When he decides to alter the written signs in Robinson Crusoe , Matt has allowed his parole to alter the langue he is using. That is, he has learned to place his own personal experience and friendship above preconceived cultural biases. He now sees Attean as an individual and views his culture through the lens of humanity rather than through that of a specific cultural system.

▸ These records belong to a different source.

-- ==== Sys2Proof/Machine/State.lean ====
section
/-! DEFINITION. The state of SQRS-CORE as plain data, its value after reset, and the reasons a step can
stop. The block has no memory, no program counter and no condition flags (spec/10_state.md R31, R32,
spec/20_memory.md R50); `ID` is hardwired and stands in `Ops.lean`'s register read. -/

namespace Sys2Proof.Machine

/-- The command errors that `STATUS.ERR` can record (R220). -/
inductive CmdError
  /-- Code 1: `INDEX` with `size = 0` (R212). -/
  | domainError
  /-- Code 3: `MBZ` nonzero or `OPC` reserved (R82, R84). -/
  | illegalCommand
  /-- Code 4: a command other than `LOAD` while `VALID = 0` (R254). -/
  | notCreated
  deriving DecidableEq, Repr

/-- The fields of `STATUS` (R28). Its reserved bits read 0 and hold nothing; `Flags.lean` packs the
word. `err = none` is code 0, the most recent command succeeded. -/
structure Status where
  valid : Bool
  sticky : Bool
  err : Option CmdError
  deriving DecidableEq, Repr

/-- The parameters of R7, which a model takes as arguments. No step writes them. `BASE` is
`0x80 * baseIndex`, a multiple of 0x80 (R50); `CMD_LATENCY` of opcode `k` is one more than entry `k`
of `extraCycles` (an entry past the end is 0), a bounded positive number (R262); `ROUND_TIES` is
`roundTies`, `EVEN` for this hardware and `AWAY` in the alternative configuration (R152). -/
structure Params where
  baseIndex : Nat
  extraCycles : List Nat
  roundTies : RoundTies
  deriving DecidableEq, Repr

/-- The machine. -/
structure State where
  /-- `CTR`, the generator's counter (R22). -/
  ctr : Word
  /-- `KEY`, the generator's key (R23). -/
  key : Word
  /-- `CMD`, the last command word written (R27). -/
  cmd : Word
  /-- `OPA`, the first operand register (R24). -/
  opa : Word
  /-- `OPB`, the second operand register (R25). -/
  opb : Word
  /-- `R0` to `R3`, the result registers (R26). -/
  r0 : Word
  r1 : Word
  r2 : Word
  r3 : Word
  /-- `STATUS` (R28). -/
  status : Status
  /-- The steps for which the running command still holds the accesses (R34 (b), R60, R262); 0 when the
  block is idle. -/
  executing : Nat
  /-- The accesses received and not yet performed, oldest first (R59, R60). -/
  waiting : List Access
  /-- What arrives at the ports in the steps to come, the next one first; past its end nothing arrives
  (R66, R67). -/
  inputs : List Cycle
  /-- What the bus port gave back in the last step (R66, R67). -/
  response : Option Response
  /-- The parameters (R7). -/
  params : Params
  /-- The MODEL's own counter, to which the free value of a reset's response is applied. -/
  freeIndex : Nat
  deriving DecidableEq, Repr

/-- The reasons a step stops with a fault. -/
inductive Fault
  /-- Raised by the bus (`Bus.lean`) for an access that is misaligned, not 8 bytes wide or at a reserved
  offset (R54). Safe: the access changes nothing, and the block would go on with the next access. -/
  | busError
  /-- Raised by the bus for an access outside the block's window, an address the block does not have
  (R50). Safe: the spec gives the block no behaviour there. -/
  | outsideWindow
  deriving DecidableEq, Repr

/-- The reasons a step is refused. -/
inductive Refusal
  /-- Raised by an arm of `exec` whose instruction has no meaning yet; no arm does. Safe. -/
  | notModelled (mnemonic : String)
  deriving DecidableEq, Repr

/-- What a step and a meaning answer. -/
abbrev Result := Host.Outcome State Fault Refusal

/-- The machine right after reset (R36, R250). The parameters have no reset value: `ROUND_TIES` stands at
this hardware's value (R7), the two OPEN ones at notes/assumptions/1.md and 2.md's. -/
def State.reset : State where
  ctr := 0
  key := 0
  cmd := 0
  opa := 0
  opb := 0
  r0 := 0
  r1 := 0
  r2 := 0
  r3 := 0
  status := { valid := false, sticky := false, err := none }
  executing := 0
  waiting := []
  inputs := []
  response := none
  params := { baseIndex := 0, extraCycles := [], roundTies := Config.roundTies }
  freeIndex := 0

end Sys2Proof.Machine
end

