-- ==== Sys2Proof/Machine/Unit.lean ====
section
/-! DEFINITION. The unit values and `UNIT32`, `UNIT64` (spec/41_unit.md R130 to R143). -/

namespace Sys2Proof.Machine

/-- `Unit32(s)`, `Unit64(s)`: the scaled value and the modulus are each converted to the format, then
divided in it (R132, R133). -/
def unitOf (F : Format) (s : Word) : FloatVal :=
  divF F (cvt F s.toNat) (cvt F 4294967295)

/-- `UnitN(Scaled())`: one draw. -/
def drawUnit (F : Format) (s : State) : FloatVal × State :=
  (unitOf F (scaled s).1, (scaled s).2)

/-- `UNIT32` (R137). -/
def execUnit32 (s : State) : Result :=
  whenCreated s fun s => deliver (resultF32 (drawUnit .f32 s).1) (drawUnit .f32 s).2

/-- `UNIT64` (R141). -/
def execUnit64 (s : State) : Result :=
  whenCreated s fun s => deliver (resultF64 (drawUnit .f64 s).1) (drawUnit .f64 s).2

end Sys2Proof.Machine
end

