/-! ## Rounding and ranges -/

/-- R147, R11: the rounding `roundTo`. A finite result is a value of the format, no value of the format
is nearer to the exact quotient, and of two equally near ones it is the one with the even significand;
the result is infinite exactly from half a unit above the largest finite value on. That every operation
and conversion is this rounding of its exact result is `FloatOperationsRoundOnce`. The layout of the
formats is the model's reading of IEEE 754 (notes/assumptions/10.md). -/
def Obligations.RoundingIsNearestEven : Prop :=
  ∀ (F : Format) (neg : Bool) (num den : Nat), 0 < den →
    (∀ mag, roundTo F neg num den = .fin neg mag →
      F.Representable mag ∧ ∀ R, F.Representable R →
        ((num : Int) - mag * den).natAbs ≤ ((num : Int) - R * den).natAbs ∧
        (((num : Int) - mag * den).natAbs = ((num : Int) - R * den).natAbs → R ≠ mag →
          mag / 2 ^ (Nat.log2 mag - F.mantBits) % 2 = 0)) ∧
    (roundTo F neg num den = .inf neg ↔
      (2 * 2 ^ F.overflowExp - 2 ^ (F.overflowExp - F.mantBits - 1)) * den ≤ 2 * num) ∧
    (roundTo F neg num den = .inf neg ∨ ∃ mag, roundTo F neg num den = .fin neg mag)

/-- R11: a finite operand pattern stands for its IEEE 754 value, and each operation and conversion on
finite values rounds its exact rational result once; an exact zero has IEEE 754's sign. What the formats'
fields mean is the model's reading of IEEE 754 (notes/assumptions/10.md). -/
def Obligations.FloatOperationsRoundOnce : Prop :=
  (∀ (w : Word) (s : Bool) (m : Nat),
    (operandF32 w = .fin s m → s = w.getLsbD 31 ∧
      let e := (w.extractLsb' 23 8).toNat
      let f := (w.extractLsb' 0 23).toNat
      Format.ratio .f32 s m 1 = (if s then -1 else 1) *
        (if e = 0 then (f : ℚ) / 2 ^ 149 else (1 + (f : ℚ) / 2 ^ 23) * 2 ^ ((e : Int) - 127))) ∧
    (operandF64 w = .fin s m → s = w.getLsbD 63 ∧
      let e := (w.extractLsb' 52 11).toNat
      let f := (w.extractLsb' 0 52).toNat
      Format.ratio .f64 s m 1 = (if s then -1 else 1) *
        (if e = 0 then (f : ℚ) / 2 ^ 1074 else (1 + (f : ℚ) / 2 ^ 52) * 2 ^ ((e : Int) - 1023)))) ∧
  (∀ (F : Format) (k : Int), RoundsOnce F (cvt F k) k false) ∧
  ∀ (F : Format) (s t : Bool) (m n : Nat),
    let x := F.ratio s m 1
    let y := F.ratio t n 1
    RoundsOnce F (addF F (.fin s m) (.fin t n)) (x + y) (s && t) ∧
    RoundsOnce F (subF F (.fin s m) (.fin t n)) (x - y) (s && !t) ∧
    RoundsOnce F (mulF F (.fin s m) (.fin t n)) (x * y) (s != t) ∧
    (n ≠ 0 → RoundsOnce F (divF F (.fin s m) (.fin t n)) (x / y) (s != t))

/-- R145, R146, R87, R88, R159 (e) (f), R163 (d) (e): which operand patterns are NaNs (exponent all
ones, fraction nonzero, any payload and sign) and infinities; as a result a NaN is the canonical quiet
NaN and every other pattern, subnormals and signed zeros included, is kept bit by bit. A NaN bound gives
the canonical NaN whatever the other bound and the unit value, and so do the bounds minus and plus
infinity for every unit value. That these are the fields and patterns of the formats is the model's
reading of IEEE 754, which R11 names (PRESUMED, notes/assumptions/10.md); the spec marks the corner cases
as its own inference (`[derived: …]`). -/
def Obligations.NanRangesAreCanonical : Prop :=
  (∀ w : Word,
    let e := w.extractLsb' 23 8
    let f := w.extractLsb' 0 23
    (operandF32 w = .nan ↔ e = 0xFF ∧ f ≠ 0) ∧
    (∀ s, operandF32 w = .inf s ↔ e = 0xFF ∧ f = 0 ∧ s = w.getLsbD 31) ∧
    resultF32 (operandF32 w) =
      if e = 0xFF ∧ f ≠ 0 then 0x7FC00000 else (w.extractLsb' 0 32).zeroExtend 64) ∧
  (∀ w : Word,
    let e := w.extractLsb' 52 11
    let f := w.extractLsb' 0 52
    (operandF64 w = .nan ↔ e = 0x7FF ∧ f ≠ 0) ∧
    (∀ s, operandF64 w = .inf s ↔ e = 0x7FF ∧ f = 0 ∧ s = w.getLsbD 63) ∧
    resultF64 (operandF64 w) = if e = 0x7FF ∧ f ≠ 0 then 0x7FF8000000000000 else w) ∧
  (∀ v u : FloatVal,
    resultF32 (rangeOf .f32 .nan v u) = 0x7FC00000 ∧
    resultF32 (rangeOf .f32 v .nan u) = 0x7FC00000 ∧
    resultF64 (rangeOf .f64 .nan v u) = 0x7FF8000000000000 ∧
    resultF64 (rangeOf .f64 v .nan u) = 0x7FF8000000000000) ∧
  ∀ s : Word, s.toNat ≤ 4294967294 →
    resultF32 (rangeOf .f32 (.inf true) (.inf false) (unitOf .f32 s)) = 0x7FC00000 ∧
    resultF64 (rangeOf .f64 (.inf true) (.inf false) (unitOf .f64 s)) = 0x7FF8000000000000

/-- R159 (b) (c), R163 (b): with equal finite bounds the result is the bound for every unit value, but
for the bound -0.0, which gives +0.0. The
spec marks this as its own inference (`[derived: …]`). -/
def Obligations.EqualBoundsGiveTheBound : Prop :=
  ∀ (F : Format) (w s : Word) (neg : Bool) (mag : Nat), s.toNat ≤ 4294967294 →
    operandF F w = .fin neg mag →
    rangeOf F (operandF F w) (operandF F w) (unitOf F s) = .fin (neg && mag != 0) mag

/-- R159 (d), R163 (c): between the extreme finite values the difference overflows: the unit value 0
gives NaN and every other unit value gives plus infinity. The
spec marks this as its own inference (`[derived: …]`). -/
def Obligations.ExtremeBoundsOverflow : Prop :=
  ∀ s : Word, s.toNat ≤ 4294967294 →
    resultF32 (rangeOf .f32 (operandF32 0xff7fffff) (operandF32 0x7f7fffff) (unitOf .f32 s)) =
      (if s = 0 then 0x7FC00000 else 0x7f800000) ∧
    resultF64 (rangeOf .f64 (operandF64 0xffefffffffffffff) (operandF64 0x7fefffffffffffff)
      (unitOf .f64 s)) = (if s = 0 then 0x7FF8000000000000 else 0x7ff0000000000000)

/-- R172: for `min <= max`, both finite, with a finite difference `d = sub(max, min)`, the range result
lies in `[min, add(min, d)]`, in both formats and for every unit value. The
spec marks this as its own inference (`[derived: …]`). -/
def Obligations.FloatRangeContainment : Prop :=
  ∀ (F : Format) (a b s : Word), s.toNat ≤ 4294967294 →
    (operandF F a).isFinite = true → (operandF F b).isFinite = true →
    FloatVal.le (operandF F a) (operandF F b) = true →
    (subF F (operandF F b) (operandF F a)).isFinite = true →
    FloatVal.le (operandF F a) (rangeOf F (operandF F a) (operandF F b) (unitOf F s)) = true ∧
    FloatVal.le (rangeOf F (operandF F a) (operandF F b) (unitOf F s))
      (addF F (operandF F a) (subF F (operandF F b) (operandF F a))) = true

/-- R167, R171: the value that reaches the round-to-integer step is always finite, of magnitude at most
2^32 on the F32 path and 2^64 on the F64 path; so the free value of `rint` is never read. The
spec marks this as its own inference (`[derived: …]`). -/
def Obligations.IntegerRangeIsFinite : Prop :=
  ∀ a b s : Word, s.toNat ≤ 4294967294 →
    (∃ neg mag, rangeOf .f32 (cvt .f32 (operandI32 a)) (cvt .f32 (operandI32 b)) (unitOf .f32 s) =
      .fin neg mag ∧ mag ≤ 2 ^ 32 * 2 ^ 149) ∧
    (∃ neg mag, rangeOf .f64 (cvt .f64 (operandI64 a)) (cvt .f64 (operandI64 b)) (unitOf .f64 s) =
      .fin neg mag ∧ mag ≤ 2 ^ 64 * 2 ^ 1074)

/-- R173: when `min <= max` and the bounds and their difference are at most 2^24 (F32 path) or 2^53 (F64
path) in magnitude, the rounded and narrowed result lies in `[min, max]`, under either tie rule. The
spec marks this as its own inference (`[derived: …]`). -/
def Obligations.IntegerRangeContainment : Prop :=
  ∀ (ties : RoundTies) (a b : Int) (s : Word), s.toNat ≤ 4294967294 → a ≤ b →
    (a.natAbs ≤ 2 ^ 24 → b.natAbs ≤ 2 ^ 24 → b - a ≤ 2 ^ 24 →
      a ≤ rangeInt .f32 32 ties a b (unitOf .f32 s) ∧
      rangeInt .f32 32 ties a b (unitOf .f32 s) ≤ b) ∧
    (a.natAbs ≤ 2 ^ 53 → b.natAbs ≤ 2 ^ 53 → b - a ≤ 2 ^ 53 →
      a ≤ rangeInt .f64 64 ties a b (unitOf .f64 s) ∧
      rangeInt .f64 64 ties a b (unitOf .f64 s) ≤ b)

/-- R152: `rint` of a finite value is a nearest integer (its distance is at most half), and of a value
exactly halfway it is the even integer under `EVEN` and the one of larger magnitude under `AWAY`. -/
def Obligations.RintIsNearestInteger : Prop :=
  ∀ (F : Format) (ties : RoundTies) (neg : Bool) (mag : Nat),
    let n := rint F ties (.fin neg mag)
    let d := 2 * (n * (F.one : Int) - signedUnits neg mag)
    d.natAbs ≤ F.one ∧
    (d.natAbs = F.one →
      (ties = .even → n % 2 = 0) ∧ (ties = .away → mag < n.natAbs * F.one))

/-- R153: narrowing keeps an integer of the type's range and saturates any other at the type's bounds. -/
def Obligations.NarrowingSaturates : Prop :=
  ∀ n : Int,
    (-2 ^ 31 ≤ n → n ≤ 2 ^ 31 - 1 → sat 32 n = n) ∧
    (2 ^ 31 - 1 < n → sat 32 n = 2 ^ 31 - 1) ∧ (n < -2 ^ 31 → sat 32 n = -2 ^ 31) ∧
    (-2 ^ 63 ≤ n → n ≤ 2 ^ 63 - 1 → sat 64 n = n) ∧
    (2 ^ 63 - 1 < n → sat 64 n = 2 ^ 63 - 1) ∧ (n < -2 ^ 63 → sat 64 n = -2 ^ 63)

/-- R154: widening an integer bound is exact up to 2^24 in F32 and 2^53 in F64. -/
def Obligations.SmallBoundsWidenExactly : Prop :=
  ∀ n : Int,
    (n.natAbs ≤ 2 ^ 24 → cvt .f32 n = .fin (decide (n < 0)) (n.natAbs * 2 ^ 149)) ∧
    (n.natAbs ≤ 2 ^ 53 → cvt .f64 n = .fin (decide (n < 0)) (n.natAbs * 2 ^ 1074))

But Matt's language is not the only communication system described in The Sign of the Beaver . Whereas Speare emphasizes Matt's written language, she emphasizes Attean's oral language. Matt reads the story of Robinson Crusoe to Attean; Attean, in turn, tells this and other stories to the people of his village. In fact, this quality of oral storytelling is essential to the Indians' culture. The contrasting methods of expression --written for Matt and oral for Attean -- also reveal basic cultural contrasts. The Indian culture is based on the group, or the tribe, and, therefore, requires audience reaction and participation. Reading and writing, on the other hand, are basically solitary pursuits, practices that, according to Marshall McLuhan , separate and fragment individuals from one another -- as indeed an unrevised reading of Robinson Crusoe would have separated Matt and Attean. As McLuhan has further observed, "The patterns of the senses that are extended in the various languages of men are as varied as styles of dress and art. Each mother tongue teaches its users a way of seeing and feeling the world, and of acting in the world, that is quite unique" (p. 83).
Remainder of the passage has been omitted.